Task statement » From the data that follows, print exactly the lines starting at the one containing "unfold State.powerOn" and ending at the one containing "s.rstnLow := by rw [State.resetRequest_eq]"; include both of them and nothing more.

Input »
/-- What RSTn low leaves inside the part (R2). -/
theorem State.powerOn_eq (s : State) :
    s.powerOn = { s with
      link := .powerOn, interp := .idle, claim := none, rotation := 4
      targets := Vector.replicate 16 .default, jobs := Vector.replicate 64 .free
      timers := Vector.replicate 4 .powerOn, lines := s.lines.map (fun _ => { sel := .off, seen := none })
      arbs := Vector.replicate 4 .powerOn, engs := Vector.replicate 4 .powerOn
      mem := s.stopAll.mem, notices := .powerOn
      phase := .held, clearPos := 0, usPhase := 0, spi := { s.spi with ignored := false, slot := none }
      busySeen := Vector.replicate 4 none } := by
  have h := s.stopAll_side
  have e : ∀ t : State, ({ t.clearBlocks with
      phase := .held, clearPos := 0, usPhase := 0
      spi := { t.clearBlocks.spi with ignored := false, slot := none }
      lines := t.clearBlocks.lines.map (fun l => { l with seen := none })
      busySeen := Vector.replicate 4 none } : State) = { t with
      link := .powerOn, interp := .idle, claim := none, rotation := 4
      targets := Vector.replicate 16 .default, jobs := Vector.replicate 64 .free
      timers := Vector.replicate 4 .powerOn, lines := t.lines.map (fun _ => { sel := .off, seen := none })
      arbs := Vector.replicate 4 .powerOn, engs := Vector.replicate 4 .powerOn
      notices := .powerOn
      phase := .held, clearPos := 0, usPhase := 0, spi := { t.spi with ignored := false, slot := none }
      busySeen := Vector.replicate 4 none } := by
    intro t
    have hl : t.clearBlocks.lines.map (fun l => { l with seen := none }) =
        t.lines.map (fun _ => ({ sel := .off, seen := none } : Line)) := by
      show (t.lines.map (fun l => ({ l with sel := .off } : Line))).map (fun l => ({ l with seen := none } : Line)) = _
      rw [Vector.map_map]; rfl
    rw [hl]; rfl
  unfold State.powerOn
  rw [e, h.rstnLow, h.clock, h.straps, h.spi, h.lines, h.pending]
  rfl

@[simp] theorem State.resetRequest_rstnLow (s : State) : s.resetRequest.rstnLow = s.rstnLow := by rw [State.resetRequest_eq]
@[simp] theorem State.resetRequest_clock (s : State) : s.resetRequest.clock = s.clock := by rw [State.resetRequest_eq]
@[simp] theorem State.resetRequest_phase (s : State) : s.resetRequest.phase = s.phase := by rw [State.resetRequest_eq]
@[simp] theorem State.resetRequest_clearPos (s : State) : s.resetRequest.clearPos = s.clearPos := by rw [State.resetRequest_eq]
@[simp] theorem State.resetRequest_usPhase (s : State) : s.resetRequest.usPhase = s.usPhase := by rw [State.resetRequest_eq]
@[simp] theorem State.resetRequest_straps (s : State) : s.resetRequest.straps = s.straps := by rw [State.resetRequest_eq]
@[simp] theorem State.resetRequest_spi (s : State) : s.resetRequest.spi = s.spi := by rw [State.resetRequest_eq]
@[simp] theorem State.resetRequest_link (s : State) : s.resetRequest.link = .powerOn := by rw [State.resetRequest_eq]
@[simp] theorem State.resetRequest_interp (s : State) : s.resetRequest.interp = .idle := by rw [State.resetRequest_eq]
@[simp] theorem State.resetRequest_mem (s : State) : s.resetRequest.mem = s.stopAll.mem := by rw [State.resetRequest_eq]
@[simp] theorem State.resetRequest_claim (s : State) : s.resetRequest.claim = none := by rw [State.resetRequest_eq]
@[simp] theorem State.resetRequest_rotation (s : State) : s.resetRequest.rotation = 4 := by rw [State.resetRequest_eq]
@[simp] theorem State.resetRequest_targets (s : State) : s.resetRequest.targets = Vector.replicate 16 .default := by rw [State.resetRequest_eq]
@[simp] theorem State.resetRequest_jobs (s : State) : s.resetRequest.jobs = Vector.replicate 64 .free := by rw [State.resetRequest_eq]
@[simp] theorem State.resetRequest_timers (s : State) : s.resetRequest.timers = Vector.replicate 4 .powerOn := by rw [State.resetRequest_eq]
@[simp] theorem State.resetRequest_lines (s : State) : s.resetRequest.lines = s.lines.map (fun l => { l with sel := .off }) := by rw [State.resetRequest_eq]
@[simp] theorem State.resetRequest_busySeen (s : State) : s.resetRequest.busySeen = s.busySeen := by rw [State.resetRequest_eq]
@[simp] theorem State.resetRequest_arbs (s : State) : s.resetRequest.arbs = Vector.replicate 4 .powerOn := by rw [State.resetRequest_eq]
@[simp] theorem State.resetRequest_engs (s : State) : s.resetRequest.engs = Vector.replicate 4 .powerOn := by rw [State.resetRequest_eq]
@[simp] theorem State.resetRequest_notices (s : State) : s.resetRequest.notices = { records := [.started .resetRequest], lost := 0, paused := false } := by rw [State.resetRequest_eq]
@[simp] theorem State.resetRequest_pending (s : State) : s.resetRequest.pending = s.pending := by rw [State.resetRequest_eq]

Task result »
  unfold State.powerOn
  rw [e, h.rstnLow, h.clock, h.straps, h.spi, h.lines, h.pending]
  rfl

@[simp] theorem State.resetRequest_rstnLow (s : State) : s.resetRequest.rstnLow = s.rstnLow := by rw [State.resetRequest_eq]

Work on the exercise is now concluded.